Platforms have spawned multiple markets on their platforms. Here, we refer specifically to data on certain markets and markets for ideas (patents) at the European Commission seminar held at Florence. Cases regarding these two markets have been filed before the Competition Commission of India (“CCI”). Digital markets in India are marked by three features;

  • Protectionist;
  • Emphasis on emergent markets – Platform Markets, Data Markets and Market for Ideas;
  • Ex ante market rules issued by the CCI.

The output of the Indian Parliamentary Standing Committee on Finance has been the basic source for policies on digital markets. It identified the factors that define the size of these markets in a short span of time, defined as Systemically Significantly Digital Enterprises (“SSDEs”).

It was this Committee that observed that SSDEs tip very quickly. SSDEs need to be identified early based on their revenue, market capitalization, and number of active businesses. This necessitates an ex ante assessment of anti-competitive behavior.

Further, a Digital Competition Act needs to be passed and a separate branch focused on digital markets created within the CCI.

So far, we have referred to “markets” as a homogenous group. But differences between markets may require additional or altogether different regulations. I will focus on two prominent digital markets – data markets and markets for ideas (patents).

The Competition Act of India (CA02, 2002) was framed to assess factors that lead to an appreciable adverse effect on competition (“AAEC”) for traditional product markets. The Act’s emphasis was on market size and monopolization.
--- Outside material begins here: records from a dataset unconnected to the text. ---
theorem applyReaction_sound (hp : ms &&& 0x2010A842004089 = 0) (sub cause : Nat) (s : State) (hs : s.Sound ms sa) : State.Sound ms (applyReaction sub cause s) sa := by
  unfold applyReaction
  repeat'
    first
    | assumption | (intro _) | with_reducible apply sound_ite | with_reducible apply State.cause_sound
    | with_reducible apply abandon_sound | with_reducible apply enter_sound | with_reducible apply enterSub_sound
    | with_reducible apply addrOutside_ite | with_reducible apply addrOutside2 | with_reducible apply addrOutside1
    | with_reducible apply addrOutside_mod | with_reducible apply addrOutside0 | exact Nat.zero_lt_succ _ | (exact mask_mono hp rfl)
    | ((with_reducible apply sound_parts) <;> first | (intro _; with_reducible rfl) | exact fun hm => (mask_absurd hp hm rfl).elim | skip)
    | simp (zeta := false) (etaStruct := .none) only [sound_mk] | (extract_lets +onlyGivenNames x; refine sound_have x ?_ ?_; subst x)
    | (extract_lets +onlyGivenNames x; refine sound_fun x ?_; subst x) | (extract_lets +onlyGivenNames x) | split
    | simp (zeta := false) (zetaDelta := true) (etaStruct := .none) only [sound_mk]

theorem react_sound (hp : ms &&& 0x2010A842004089 = 0) (cs : List (Nat × Nat)) (s : State) (hs : s.Sound ms sa) : State.Sound ms (react cs s) sa := by
  unfold react
  repeat'
    first
    | assumption | (intro _) | with_reducible apply sound_ite | with_reducible apply applyReaction_sound
    | with_reducible apply addrOutside_ite | with_reducible apply addrOutside2 | with_reducible apply addrOutside1
    | with_reducible apply addrOutside_mod | with_reducible apply addrOutside0 | exact Nat.zero_lt_succ _
    | with_reducible apply sound_foldl | with_reducible apply sound_foldl_snd | (exact mask_mono hp rfl)
    | ((with_reducible apply sound_parts) <;> first | (intro _; with_reducible rfl) | exact fun hm => (mask_absurd hp hm rfl).elim | skip)
    | simp (zeta := false) (etaStruct := .none) only [sound_mk] | (extract_lets +onlyGivenNames x; refine sound_have x ?_ ?_; subst x)
    | (extract_lets +onlyGivenNames x; refine sound_fun x ?_; subst x) | (extract_lets +onlyGivenNames x) | split
    | simp (zeta := false) (zetaDelta := true) (etaStruct := .none) only [sound_mk]

theorem takeGateActions_sound (hp : ms &&& 0x2010A842004099 = 0) (s : State) (hs : s.Sound ms sa) : State.Sound ms (takeGateActions s) sa := by
  unfold takeGateActions
  repeat'
    first
    | assumption | (intro _) | with_reducible apply sound_ite | with_reducible apply abandon_sound | with_reducible apply enter_sound
    | with_reducible apply enterSub_sound | with_reducible apply addrOutside_ite | with_reducible apply addrOutside2
    | with_reducible apply addrOutside1 | with_reducible apply addrOutside_mod | with_reducible apply addrOutside0
    | exact Nat.zero_lt_succ _ | (exact mask_mono hp rfl)
    | ((with_reducible apply sound_parts) <;> first | (intro _; with_reducible rfl) | exact fun hm => (mask_absurd hp hm rfl).elim | skip)
    | simp (zeta := false) (etaStruct := .none) only [sound_mk] | (extract_lets +onlyGivenNames x; refine sound_have x ?_ ?_; subst x)
    | (extract_lets +onlyGivenNames x; refine sound_fun x ?_; subst x) | (extract_lets +onlyGivenNames x) | split
    | simp (zeta := false) (zetaDelta := true) (etaStruct := .none) only [sound_mk]

theorem mdReqWrite_sound (hp : ms &&& 0x20002040000001 = 0) (v : Word) (s : State) (hs : s.Sound ms sa) : State.Sound ms (mdReqWrite v s) sa := by
  unfold mdReqWrite
  repeat'
    first
    | assumption | (intro _) | with_reducible apply sound_ite | with_reducible apply State.wr_sound
    | with_reducible apply addrOutside_ite | with_reducible apply addrOutside2 | with_reducible apply addrOutside1
    | with_reducible apply addrOutside_mod | with_reducible apply addrOutside0 | exact Nat.zero_lt_succ _ | (exact mask_mono hp rfl)
    | ((with_reducible apply sound_parts) <;> first | (intro _; with_reducible rfl) | exact fun hm => (mask_absurd hp hm rfl).elim | skip)
    | simp (zeta := false) (etaStruct := .none) only [sound_mk] | (extract_lets +onlyGivenNames x; refine sound_have x ?_ ?_; subst x)
    | (extract_lets +onlyGivenNames x; refine sound_fun x ?_; subst x) | (extract_lets +onlyGivenNames x) | split
    | simp (zeta := false) (zetaDelta := true) (etaStruct := .none) only [sound_mk]
    | ((with_reducible apply sound_time) <;> first | (intro _; with_reducible rfl) | exact fun hm => (mask_absurd hp hm rfl).elim | skip)
    | omega | exact Nat.le_trans ‹_ ≤ _› (Nat.le_max_left _ _)

theorem enableReq_sound (hp : ms &&& 0x2011A842104089 = 0) (s : State) (hs : s.Sound ms sa) : State.Sound ms (enableReq s) sa := by
  unfold enableReq
  repeat'
    first
    | assumption | (intro _) | with_reducible apply sound_ite | with_reducible apply State.reqDone_sound
    | with_reducible apply State.wr_sound | with_reducible apply enter_sound | with_reducible apply addrOutside_ite
    | with_reducible apply addrOutside2 | with_reducible apply addrOutside1 | with_reducible apply addrOutside_mod
    | with_reducible apply addrOutside0 | exact Nat.zero_lt_succ _ | (exact mask_mono hp rfl)
    | ((with_reducible apply sound_parts) <;> first | (intro _; with_reducible rfl) | exact fun hm => (mask_absurd hp hm rfl).elim | skip)
    | simp (zeta := false) (etaStruct := .none) only [sound_mk] | (extract_lets +onlyGivenNames x; refine sound_have x ?_ ?_; subst x)
    | (extract_lets +onlyGivenNames x; refine sound_fun x ?_; subst x) | (extract_lets +onlyGivenNames x) | split
    | simp (zeta := false) (zetaDelta := true) (etaStruct := .none) only [sound_mk]
    | ((with_reducible apply sound_time) <;> first | (intro _; with_reducible rfl) | exact fun hm => (mask_absurd hp hm rfl).elim | skip)
    | omega | exact Nat.le_trans ‹_ ≤ _› (Nat.le_max_left _ _)

theorem disableReq_sound (hp : ms &&& 0x2010A842004089 = 0) (s : State) (hs : s.Sound ms sa) : State.Sound ms (disableReq s) sa := by
  unfold disableReq
  repeat'
    first
    | assumption | (intro _) | with_reducible apply sound_ite | with_reducible apply State.reqDone_sound
    | with_reducible apply abandon_sound | with_reducible apply enter_sound | with_reducible apply addrOutside_ite
    | with_reducible apply addrOutside2 | with_reducible apply addrOutside1 | with_reducible apply addrOutside_mod
    | with_reducible apply addrOutside0 | exact Nat.zero_lt_succ _ | (exact mask_mono hp rfl)
    | ((with_reducible apply sound_parts) <;> first | (intro _; with_reducible rfl) | exact fun hm => (mask_absurd hp hm rfl).elim | skip)
    | simp (zeta := false) (etaStruct := .none) only [sound_mk] | (extract_lets +onlyGivenNames x; refine sound_have x ?_ ?_; subst x)
    | (extract_lets +onlyGivenNames x; refine sound_fun x ?_; subst x) | (extract_lets +onlyGivenNames x) | split
    | simp (zeta := false) (zetaDelta := true) (etaStruct := .none) only [sound_mk]

theorem State.modeChoose_sound (hp : ms &&& 0x20002000000001 = 0) (s : State) (mode : Nat) (hs : s.Sound ms sa) : State.Sound ms (State.modeChoose s mode) sa := by
  unfold State.modeChoose
  repeat'
    first
    | assumption | (intro _) | with_reducible apply sound_ite | with_reducible apply State.wr_sound
    | with_reducible apply addrOutside_ite | with_reducible apply addrOutside2 | with_reducible apply addrOutside1
    | with_reducible apply addrOutside_mod | with_reducible apply addrOutside0 | exact Nat.zero_lt_succ _ | (exact mask_mono hp rfl)
    | ((with_reducible apply sound_parts) <;> first | (intro _; with_reducible rfl) | exact fun hm => (mask_absurd hp hm rfl).elim | skip)
    | simp (zeta := false) (etaStruct := .none) only [sound_mk] | (extract_lets +onlyGivenNames x; refine sound_have x ?_ ?_; subst x)
    | (extract_lets +onlyGivenNames x; refine sound_fun x ?_; subst x) | (extract_lets +onlyGivenNames x) | split
    | simp (zeta := false) (zetaDelta := true) (etaStruct := .none) only [sound_mk]

theorem startReq_sound (hp : ms &&& 0x2010A842004089 = 0) (mode : Nat) (s : State) (hs : s.Sound ms sa) : State.Sound ms (startReq mode s) sa := by
  unfold startReq
  repeat'
    first
    | assumption | (intro _) | with_reducible apply sound_ite | with_reducible apply State.brakePhase_sound
    | with_reducible apply State.modeChoose_sound | with_reducible apply State.reqDone_sound | with_reducible apply State.wr_sound
    | with_reducible apply enter_sound | with_reducible apply addrOutside_ite | with_reducible apply addrOutside2
    | with_reducible apply addrOutside1 | with_reducible apply addrOutside_mod | with_reducible apply addrOutside0
    | exact Nat.zero_lt_succ _ | (exact mask_mono hp rfl)
    | ((with_reducible apply sound_parts) <;> first | (intro _; with_reducible rfl) | exact fun hm => (mask_absurd hp hm rfl).elim | skip)
    | simp (zeta := false) (etaStruct := .none) only [sound_mk] | (extract_lets +onlyGivenNames x; refine sound_have x ?_ ?_; subst x)
    | (extract_lets +onlyGivenNames x; refine sound_fun x ?_; subst x) | (extract_lets +onlyGivenNames x) | split
    | simp (zeta := false) (zetaDelta := true) (etaStruct := .none) only [sound_mk]
    | ((with_reducible apply sound_time) <;> first | (intro _; with_reducible rfl) | exact fun hm => (mask_absurd hp hm rfl).elim | skip)
    | omega | exact Nat.le_trans ‹_ ≤ _› (Nat.le_max_left _ _)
A new dimension added for consideration when assessing data markets is the spread of misinformation. Several advisories and warnings have already been issued in this regard. A January 2024 advisory mandated intermediaries to comply with the Information Technology (Intermediary Guidelines and Digital Media Ethics Code) Rules, 2021 (IT Rules) and to curb spread of misinformation by “deepfakes.”

The owners of broadcasting spectrum such as Jio aim at expanding their reach. The likelihood of “Abusive Agreements” and “Abuse of Dominance” actions by spectrum owners requires new regulations. CCI has responded with ex ante rules of market conduct (the “Ten Rules”) that raise queries as to whether the regulator sets the design of future markets or regulates the permissible and acceptable design of markets.

Disagreements between the government and the CCI over whether to shape the market or to encourage its growth remain unresolved.

II. Platform Markets, Data Markets, and Markets for Ideas

In my book “A Commissioner’s Primer to the Economics of Competition Law in India” (Palgrave Macmillan’s. Singapore, 2023), I identified four market types based on their features and economics. SSDEs fall within the framework of platform markets. The diversity of markets suggests designing innovative regulatory interventions for each, unlike prevalent traditional (non-digital) markets

The economics of platform markets and their viability depend on generating economies of scale and scope. I will restrict myself to Platform markets and the two categories of sub-markets: Data markets and Markets for Ideas.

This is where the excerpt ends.